> [What you have to do]: Give back the line that contains "intro s t hs h ht" and every following line, exactly as they appear, through the end of the data.

*** Opening Records provided ***

/-- R24, R25: a completed instruction goes to its cursor or, for the five control transfers, to a Word. -/
theorem Effect.pc_of_running (h : Effect s i t) (ht : t.st = .running) :
    t.pc = s.pc + 1 + arity i.mnemonic ∨ i.mnemonic ∈ [.jmp, .jt, .jf, .call, .ret] ∧ t.pc ≤ 32767 := by
  cases h with
  | fault | wait | halt | retHalt => cases ht
  | result | pop | push | out | wmem | noop => exact .inl rfl
  | call a v target => exact .inr ⟨by simp [Instr.mnemonic], toNat_word_le target⟩
  | ret => exact .inr ⟨by simp [Instr.mnemonic], toNat_word_le _⟩
  | jump hi htarget => exact htarget.imp_right fun hle => ⟨mem_transfers_of_onlyJumps hi, hle⟩

/-- R202, R181: a fault and a suspended IN keep the program counter. -/
theorem Effect.pc_eq (h : Effect s i t) (ht : t.st = .faulted ∨ t.st = .awaitingInput) : t.pc = s.pc := by
  obtain ht | ht := ht
  · obtain ⟨e, info, rfl⟩ := h.eq_raise ht; rfl
  · obtain ⟨d, -, rfl⟩ := h.eq_suspend ht; rfl

/-! ## The obligations of the family -/

/-- Settles O48: a written register is the destination, and IN writes none. -/
theorem onlyTheDestinationRegisterIsWritten : Obligations.OnlyTheDestinationRegisterIsWritten := by
  intro i s t h
  obtain hx | ⟨hin, d, v, hd, hx⟩ := (effect_of_exec h).x_cases
  · exact ⟨fun r _ => by rw [hx], fun _ _ => hx⟩
  · refine ⟨fun r hr => ?_, fun dst hdst => absurd (congrArg Instr.mnemonic hdst) hin⟩
    have hne : d.val ≠ r.val := fun heq => hr (Fin.ext heq ▸ hd)
    rw [hx]
    exact Vector.getElem_set_ne _ _ hne

/-- Settles O49: no instruction but WMEM stores. -/
theorem onlyWmemChangesMemory : Obligations.OnlyWmemChangesMemory :=
  fun _ _ _ h hi _ => by rw [mem_of_exec h hi]

/-- Settles O50: the three classes of rows when the instruction completes, and no change when it does not. -/
theorem onlyStackInstructionsChangeTheStack : Obligations.OnlyStackInstructionsChangeTheStack :=
  fun _ _ _ h =>
    have heff := effect_of_exec h
    ⟨fun ht => ⟨heff.stack_of_push ht, heff.stack_of_pop ht, heff.stack_eq⟩, heff.stack_of_not_running⟩

/-- Settles O51: OUT emits on every state, and no other instruction does. -/
theorem onlyOutEmits : Obligations.OnlyOutEmits := by
  refine fun i s t h => ⟨?_, (effect_of_exec h).out_eq⟩
  rintro a rfl
  cases (exec_out a s).symm.trans h
  rfl

/-- Settles O52: the status elements of each effect. -/
theorem statusElementsChangeOnlyAtAnEndOrAnIn : Obligations.StatusElementsChangeOnlyAtAnEndOrAnIn :=
  fun _ _ _ h => (effect_of_exec h).status

/-- Settles O53: where each effect leaves the program counter. -/
theorem thePcGoesToTheCursorOrToAWordTarget : Obligations.ThePcGoesToTheCursorOrToAWordTarget :=
  fun _ _ _ h => ⟨(effect_of_exec h).pc_of_running, (effect_of_exec h).pc_eq⟩

/-- Settles O47: a step enters Faulted by a fetch that faults or by an instruction that does, and both only raise. -/
theorem faultsChangeOnlyTheStatusElements : Obligations.FaultsChangeOnlyTheStatusElements := by
  intro s t hs h ht
  obtain ⟨-, rfl⟩ | ⟨-, -, rfl⟩ | ⟨c, rest, r, -, -, -, rfl⟩ | ⟨-, -, rfl⟩ | ⟨-, d, e, info, -, -, -, rfl⟩ |
    ⟨-, i, rest, -, -, he⟩ := step_next_cases h
  · exact absurd ht hs
  · exact absurd ht hs
  · cases ht
  · cases ht
  · exact ⟨e, info, rfl⟩
  · exact (effect_of_exec he).eq_raise ht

*** Closing Records provided ***

> [Your response]:
  intro s t hs h ht
  obtain ⟨-, rfl⟩ | ⟨-, -, rfl⟩ | ⟨c, rest, r, -, -, -, rfl⟩ | ⟨-, -, rfl⟩ | ⟨-, d, e, info, -, -, -, rfl⟩ |
    ⟨-, i, rest, -, -, he⟩ := step_next_cases h
  · exact absurd ht hs
  · exact absurd ht hs
  · cases ht
  · cases ht
  · exact ⟨e, info, rfl⟩
  · exact (effect_of_exec he).eq_raise ht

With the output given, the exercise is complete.